Per Maria Saporana senatrice della Lega in aula contro il Ddl Zan «solo la famiglia tradizionale può proteggerci dalla decadenza della società moderna». L’idea di tradizione a cui siamo stati abituati si scontra con una realtà dove la nuzialità è precipitata.
«Questo concetto non è mai esistito – spiega Caloggero – ai tempi della Bibbia, la prima famiglia fu Abramo e Sara. Lei era sterile e Abramo fece un figlio con la sua serva. La stessa famiglia che lapida la moglie adultera, insomma. La famiglia è un progetto di vita condivisa, una sussistenza di amore e progettualità da chiunque sia composta, la famiglia è questo».
L’Italia è sempre più vicina alle politiche anti LGBT+
L’Unione Europea ce la sta mettendo tutta: un primo passo è stato fatto comminando una pena dal valore di un milione di euro nei confronti della Polonia con l’accusa di mancato rispetto dei diritti civili. Ma non tutti i Paesi seguono la scia dell’Ue.
«Siamo sempre più vicini alla destra autoritaria della Polonia, dell’Ungheria, della Turchia. La destra italiana strizza l’occhio all’ex ventennio fascista. I diritti civili però non sono la bandiera ideologica di un partito, riguardano la sensibilità di ogni persona. Ma d’altra parte se la destra è stata quantomeno compatta, il centro sinistra ha avuto le sue mancanze perché è divisa. Vediamo esponenti politici che si definiscono di sinistra ma che hanno politiche di destra. Tutta la classe dirigente è inadeguata, sta giocando sulla pelle della comunità LGBT+», conclude Armando Caravini.
«La legge Mancino c’è ma non si estende sull’istigazione all’odio nei confronti degli omosessuali – sottolinea Caloggero anche ex presidente dell’Arcigay Catania -. Se urlo “frocio” sto annaffiando il terreno dell’odio. Tutti abbiamo la nostra dose di colpe: deve essere fatta un’opera capillare che parli nelle piazze, chiarisca i dubbi».

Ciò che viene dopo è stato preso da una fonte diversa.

-- ==== Sys2Proof/Machine/Launch.lean ====
section
/-!
DEFINITION. The acceptance of launches (R329 to R341): LNCH, queue writes, the reading and checking of a record with its timetable, headers
and resource items, placement (R339), reservation (R336) and LAUNCH_ACCEPTANCE; and the journal (R407, R408).
-/
namespace Sys2Proof.Machine

/-- Bytes 8 to 63 of an entry (R407). -/
def JEntry.body (e : JEntry) : List Byte :=
  leBytes e.ty 1 ++ leBytes e.die 1 ++ leBytes e.core 2 ++ leBytes 0 4 ++ leBytes e.cycle 8 ++ leBytes e.payload 40

/-- JOURNAL_WRITE: the oldest entry not yet written goes to the ring: first SEQ all ones and its bytes, then its SEQ (R408). -/
def execJournalWrite (s : State) : Out :=
  let j := s.journal
  match j.pend with
  | [] => idle s
  | e :: r =>
    let pa := j.jbase + 64 * (e.seq % 1048576)
    if j.half then
      .next { s with mem := s.mem.writeBytes pa (leBytes e.seq 8), journal := { j with pend := r, half := false } }
    else
      .next { s with mem := s.mem.writeBytes pa (List.replicate 8 (255 : Byte) ++ e.body), journal := { j with half := true } }

/-- Host core `h` names a HOST party of this package in HSEL (R401). -/
def State.hostOk (s : State) (h : Nat) : Bool :=
  let v := (Tab.get {} s.hosts h).hsel.toNat
  decide (h < 32) && s.mgmt.released && fld v 20 4 == 2 && fld v 24 10 == s.pkgid

/-- Host core `h` is privileged (R401). -/
def State.hostPriv (s : State) (h : Nat) : Bool := s.hostOk h && (Tab.get {} s.hosts h).hsel.getLsbD 63

/-- LNCH (R341): the checks of a bypassing 64-byte load; the answer lands as a register load with stated arrival 0. -/
def execLnch (w : RForm) (s : State) : Out :=
  runSlot w.g
    (fun s => do
      let s ← require (!s.inService) .illegal s
      let s ← phaseNone s
      let s ← notBroadcast s
      let s ← checkAccess .bypass (s.sreg w.a).toNat 64 64 s
      landRoom 1 s)
    (fun s => match readRegs [w.a.toNat] s with
      | .error e => .error e
      | .ok s =>
        let a := (s.sreg w.a).toNat
        .ok ((s.awaitLanding 0 [.s w.d.toNat 0]).send
          (.launch a (ranges (s.piecesOf .bypass a 64)) s.data.bind.asn s.data.bind.party none))) s

/-- A walk of the tables from a root, as Thyme makes it (R122, R123). -/
def State.walkFrom (s : State) : Nat → Nat → Nat → Bool → Nat → Option TlbEntry
  | 0, _, _, _, _ => none
  | f + 1, level, table, group, va =>
    let idx := if group then fld va 12 9 / 16 * 16 else fld va (39 - 9 * level) 9
    match walkStep level group (pteOf (leNat (s.mem.readBytes (table + 8 * idx) 8))) with
    | .bad => none
    | .group => s.walkFrom f level table true va
    | .descend t => if s.targetOf (s.key t) = .hbm (fld t 37 2) then s.walkFrom f (level + 1) (s.key t) false va else none
    | .leaf bytes p =>
      if s.targetOf (s.key p.pa) = .nothing then none
      else some { asn := 0, va := va / bytes * bytes, bytes := bytes, pa := p.pa, w := p.w, x := p.x, nc := p.nc }

/-- The root of an address space (R123). -/
def State.rootOf (s : State) (asn : BitVec 16) : Nat := Tab.get 0 s.thyme.roots asn.toNat

/-- The translations that Thyme has created onto `n` bytes from `a` are rewritten to name the same place from `b`, or removed (R180, R361); what the
cores have kept of translations onto those bytes goes. -/
def State.mapMoved (s : State) (a n : Nat) (b : Option Nat) : State :=
  let on (t : State) (pa : Nat) : Bool := decide (a ≤ t.key pa) && decide (t.key pa < a + n)
  let s := s.thyme.maps.foldl (fun (t : State) p =>
    let e := leNat (t.mem.readBytes p 8)
    if e.testBit 0 && on t (pteOf e).pa then t.putBytes p (leBytes (match b with | some b => e + b - a | none => e - 1) 8) else t) s
  { s with cores := s.cores.map (fun y => (y.1, { y.2 with tlb := y.2.tlb.filter (fun e => !on s e.pa) })),
           thyme := { s.thyme with maps := if b.isSome then s.thyme.maps else s.thyme.maps.filter (fun p => (leNat (s.mem.readBytes p 8)).testBit 0) } }

/-- A virtual range of an address space as physical ranges, page by page. -/
def State.thymeVA (s : State) (asn : BitVec 16) : Nat → Nat → Nat → Option (List (Nat × Nat))
  | 0, _, n => if n = 0 then some [] else none
  | f + 1, va, n =>
    if n = 0 then some []
    else match s.walkFrom 6 0 (s.rootOf asn) false va with
      | none => none
      | some e =>
        let len := min n (4096 - va % 4096)
        (s.thymeVA asn f (va + len) (n - len)).map (fun r => (s.key (e.pa + (va - e.va)), len) :: r)

/-- A range that a launch names, as Thyme reaches it: in the submitter's address space, or in the local window of a task that
submits it (R331, R341). -/
def State.thymeRange (s : State) (asn : BitVec 16) (p : Word) (a n : Nat) : Option (List (Nat × Nat)) :=
  if a < 0x200000 then
    match s.coreOfParty p with
    | some (c, k) => let x := s.ctxAt c k; if a + n ≤ x.bind.spanBytes then some [(spanPA c x a, n)] else none
    | none => none
  else if a + n > 0x1000000000000 then none
  else s.thymeVA asn (n / 4096 + 2) a n

/-- The bits that lie there. -/
def State.thymeRead (s : State) (asn : BitVec 16) (p : Word) (a n : Nat) : Option Nat :=
  (s.thymeRange asn p a n).map (fun rs => leNat (rs.flatMap (fun r => s.mem.readBytes r.1 r.2)))

/-- LQ_PUSH: a host core writes a record's address to LQPUSH (R329): the record is copied and enqueued, or OVF is set. A record that
cannot be read is dropped (DEDUCED). -/
def execLqPush (h die q addr : Nat) (s : State) : Out :=
  let k := 64 * (die % 4) + q % 64
  if !s.hostPriv h || addr % 64 != 0 then idle s
  else
    let l := s.lq k
    if !l.takes then .next (s.modLq k (fun l => { l with ovf := true }))
    else
      let p := s.partyOf 2 l.asn.toNat
      match s.thymeRead l.asn p addr 64 with
      | some b => .next (s.enqueue { bits := b, party := p, q := k, addr := addr })
      | none => idle s

/-- LQ_CONTROL_WRITE: a write to LQPUSH whose low six bits are not all zero clears OVF where bit 7 is set (R329). -/
def execLqControlWrite (h die q : Nat) (v : Word) (s : State) : Out :=
  if s.hostPriv h && v.toNat % 64 != 0 && v.getLsbD 7 then
    .next (s.modLq (64 * (die % 4) + q % 64) (fun l => { l with ovf := false }))
  else idle s

/-- The fields of a launch record (R331). -/
structure Rec where
  tt : Nat
  n : Nat
  waitr : Bool
  pre : Bool
  irqen : Bool
  period : Nat
  frames : Nat
  inc : Nat
  coal : Nat
  comp : Nat
  stat : Nat
  res : Nat
  nres : Nat
  irqt : Nat
  deriving DecidableEq, Repr

def recOf (b : Nat) : Rec :=
  { tt := fld b 0 64, n := fld b 64 12 + 1, waitr := b.testBit 84, pre := b.testBit 85, irqen := b.testBit 86,
    period := fld b 96 32, frames := fld b 128 32 + 1, inc := fld b 160 16, coal := fld b 176 16, comp := fld b 192 64,
    stat := fld b 256 64, res := fld b 320 64, nres := fld b 384 12, irqt := fld b 396 16 }

/-- The fields of a timetable entry (R332). -/
structure TEntry where
  hdr : Nat
  psc : Nat
  pdie : Nat
  pquad : Nat
  pcore : Nat
  pos : Nat
  tight : Bool
  cfix : Bool
  ctx : Nat
  qgrp : Nat
  rel : Nat
  dl : Nat
  size : Nat
  nopre : Bool
  args : Nat
  zeros : Bool
  deriving DecidableEq, Repr

def teOf (b : Nat) : TEntry :=
  { hdr := fld b 0 64, psc := fld b 64 3, pdie := fld b 67 2, pquad := fld b 69 5, pcore := fld b 74 7, pos := fld b 81 4,
    tight := b.testBit 88, cfix := b.testBit 89, ctx := fld b 90 2, qgrp := fld b 92 4, rel := fld b 96 32, dl := fld b 128 32,
    size := fld b 160 2 + 1, nopre := b.testBit 162, args := fld b 192 64, zeros := fld b 85 3 == 0 && fld b 163 29 == 0 }

/-- The fields of a task header (R334). -/
structure Header where
  entry : Nat
  span : Nat
  priv : Nat
  stopmax : Nat
  array : Bool
  latch : Bool
  phaseb : Bool
  tkadm : Bool
  size : Nat
  lockq : Nat
  nnot : Nat
  snap : Nat
  out0 : Nat
  out0n : Nat
  queues : List Nat
  recv : List Nat
  hsig : Nat
  zeros : Bool
  deriving DecidableEq, Repr

def headerOf (b : Nat) : Header :=
  { entry := fld b 0 64, span := fld b 64 32, priv := fld b 96 16, stopmax := fld b 112 9, array := b.testBit 121,
    latch := b.testBit 122, phaseb := b.testBit 123, tkadm := b.testBit 124, size := fld b 125 2 + 1, lockq := fld b 128 16,
    nnot := fld b 144 2, snap := fld b 160 12, out0 := fld b 172 12, out0n := fld b 184 12,
    queues := (List.range 16).map (fun n => fld b (256 + 32 * n) 32), recv := (List.range 4).map (fun n => fld b (768 + 64 * n) 64),
    hsig := fld b 2016 32,
    zeros := !b.testBit 127 && fld b 146 14 == 0 && fld b 196 60 == 0 && fld b 1024 992 == 0 }

/-- A header passes R336. -/
def Header.ok (h : Header) (bits : Nat) : Bool :=
  h.zeros && decide (h.span ≤ 0x178000) && h.priv % 4 == 0 && decide (h.priv ≤ 2048) && decide (1 ≤ h.stopmax) &&
  decide (h.stopmax ≤ 256) && h.queues.all (fun v => v == 0 || cfgOk h.span v) &&
  (!h.phaseb || (decide (1 ≤ h.out0n) && decide (h.out0n ≤ 3072) && decide (512 * (h.snap + 74) ≤ h.span) &&
    decide (512 * (h.out0 + h.out0n) ≤ h.span))) &&
  h.hsig == crc32c (leBytes bits 252)

/-- A timetable entry passes R332 and R336 in a record of a period. -/
def TEntry.ok (t : TEntry) (period : Nat) : Bool :=
  t.zeros && t.hdr % 256 == 0 && decide (1 ≤ t.psc) && decide (t.psc ≤ 4) && decide (t.rel < t.dl) &&
  (period == 0 || (decide (t.dl ≤ period) && t.dl != 0xFFFFFFFF)) && (decide (2 < t.psc) || decide (t.pquad < 24)) && (t.psc != 1 || decide (t.pcore < 96))

/-- The fields of a resource item (R333). -/
structure Item where
  desig : Nat
  ent : Nat
  kind : Nat
  atom : Bool
  zero : Bool
  keep : Bool
  expect : Nat
  zeros : Bool
  deriving DecidableEq, Repr

def itemOf (b : Nat) : Item :=
  { desig := fld b 0 64, ent := fld b 64 12, kind := fld b 76 4, atom := b.testBit 80, zero := b.testBit 81, keep := b.testBit 82,
    expect := fld b 96 12, zeros := fld b 83 13 == 0 && fld b 108 20 == 0 }

/-- The physical base of a region that a launch names (R159, R336): within one page with W = 1. -/
def State.itemBase (s : State) (asn : BitVec 16) (d : Nat) : Option Nat :=
  let a := d / 4096 * 4096
  if !desOk d || a < 0x200000 then none
  else match s.walkFrom 6 0 (s.rootOf asn) false a with
    | some e => if e.w ∧ a + regionBytes (desSz d) ≤ e.va + e.bytes then some (s.key (e.pa + (a - e.va))) else none
    | none => none

/-- A resource item passes R336 in a launch of `n` entries. -/
def State.itemOk (s : State) (asn : BitVec 16) (n : Nat) (i : Item) : Bool :=
  i.zeros && (match i.kind with
    | 1 => decide (i.ent < n) && (s.itemBase asn i.desig).isSome
    | 2 => decide (i.ent < n) && (s.itemBase asn i.desig).isSome
    | 3 => decide (i.ent < n) && (s.itemBase asn i.desig).isSome
    | 4 => barOk (BitVec.ofNat 64 i.desig) && decide (1 ≤ i.expect)
    | _ => false)

/-- The timetable's entries with their headers and arguments, read one by one (R336). -/
def State.readEntries (s : State) (asn : BitVec 16) (p : Word) (period : Nat) : List Nat → Option (List Entry)
  | [] => some []
  | a :: r =>
    match s.thymeRead asn p a 32 with
    | none => none
    | some b =>
      let t := teOf b
      if !t.ok period then none
      else match s.thymeRead asn p t.hdr 256, (if t.args = 0 then some 0 else s.thymeRead asn p t.args 240) with
        | some h, some g =>
          if (headerOf h).ok h && (headerOf h).size == t.size then
            (s.readEntries asn p period r).map (fun l => { bits := b, hdr := h, args := g } :: l)
          else none
        | _, _ => none

/-- The resource items (R333). -/
def State.readItems (s : State) (asn : BitVec 16) (p : Word) (n : Nat) : List Nat → Option (List Nat)
  | [] => some []
  | a :: r =>
    match s.thymeRead asn p a 16 with
    | none => none
    | some b => if s.itemOk asn n (itemOf b) then (s.readItems asn p n r).map (fun l => b :: l) else none

/-- The first check of R336: the record's entries and items, or none where it is MALFORMED. -/
def State.readRecord (s : State) (r : LRec) : Option (List Entry × List Nat) :=
  let f := recOf r.bits
  let asn := (s.lq r.q).asn
  if !recordOk r.bits then none
  else match s.readEntries asn r.party f.period ((List.range f.n).map (fun i => f.tt + 32 * i)),
      s.readItems asn r.party f.n ((List.range (if f.res = 0 then 0 else f.nres)).map (fun i => f.res + 16 * i)) with
    | some es, some is => some (es, is)
    | _, _ => none

/-- The second check of R336: the submitter owns every LEND and GRANT region, unshared and not engaged. -/
def State.itemRights (s : State) (asn : BitVec 16) (p : Word) (i : Item) : Bool :=
  if i.kind = 1 ∨ i.kind = 2 then
    match s.itemBase asn i.desig with
    | some b => (match s.own.exact b (desSz i.desig) with
      | some r => heldBy p (some r) && decide (r.shares = 0) && !s.own.busy p b
      | none => false)
    | none => false
  else true

/-- A task's place and what its header reserves there (R336). -/
structure Held where
  place : Place
  hdr : Header
  deriving DecidableEq, Repr

/-- Every place that accepted launches hold, or that is kept for a launch which pre-empts (R336, R337). -/
def State.held (s : State) : List Held :=
  s.thyme.launches.flatMap (fun l => l.2.entries.flatMap (fun e => e.places.map (fun p => ⟨p, headerOf e.hdr⟩))) ++
    s.thyme.queues.flatMap (fun q => q.2.kept.map (fun p => ⟨p.1, headerOf p.2⟩))

/-- The contexts of a place. -/
def Place.ctxs (p : Place) : List Nat := p.ctx :: p.nots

Dinanzi al fallimento (almeno per ora) del disegno di legge la comunità LGBT+ si sta mobilitato. A Catania, se le condizioni meteo dovessero permetterlo, si terrà una manifestazione promossa dall’Arcigay: «Chiederà pubblicamente che vengano fatti i nomi: chi ha votato contro si esponga, ci metta la faccia. L’elettorato deve vedere chi li rappresenta», conclude Giovanni Caloggero.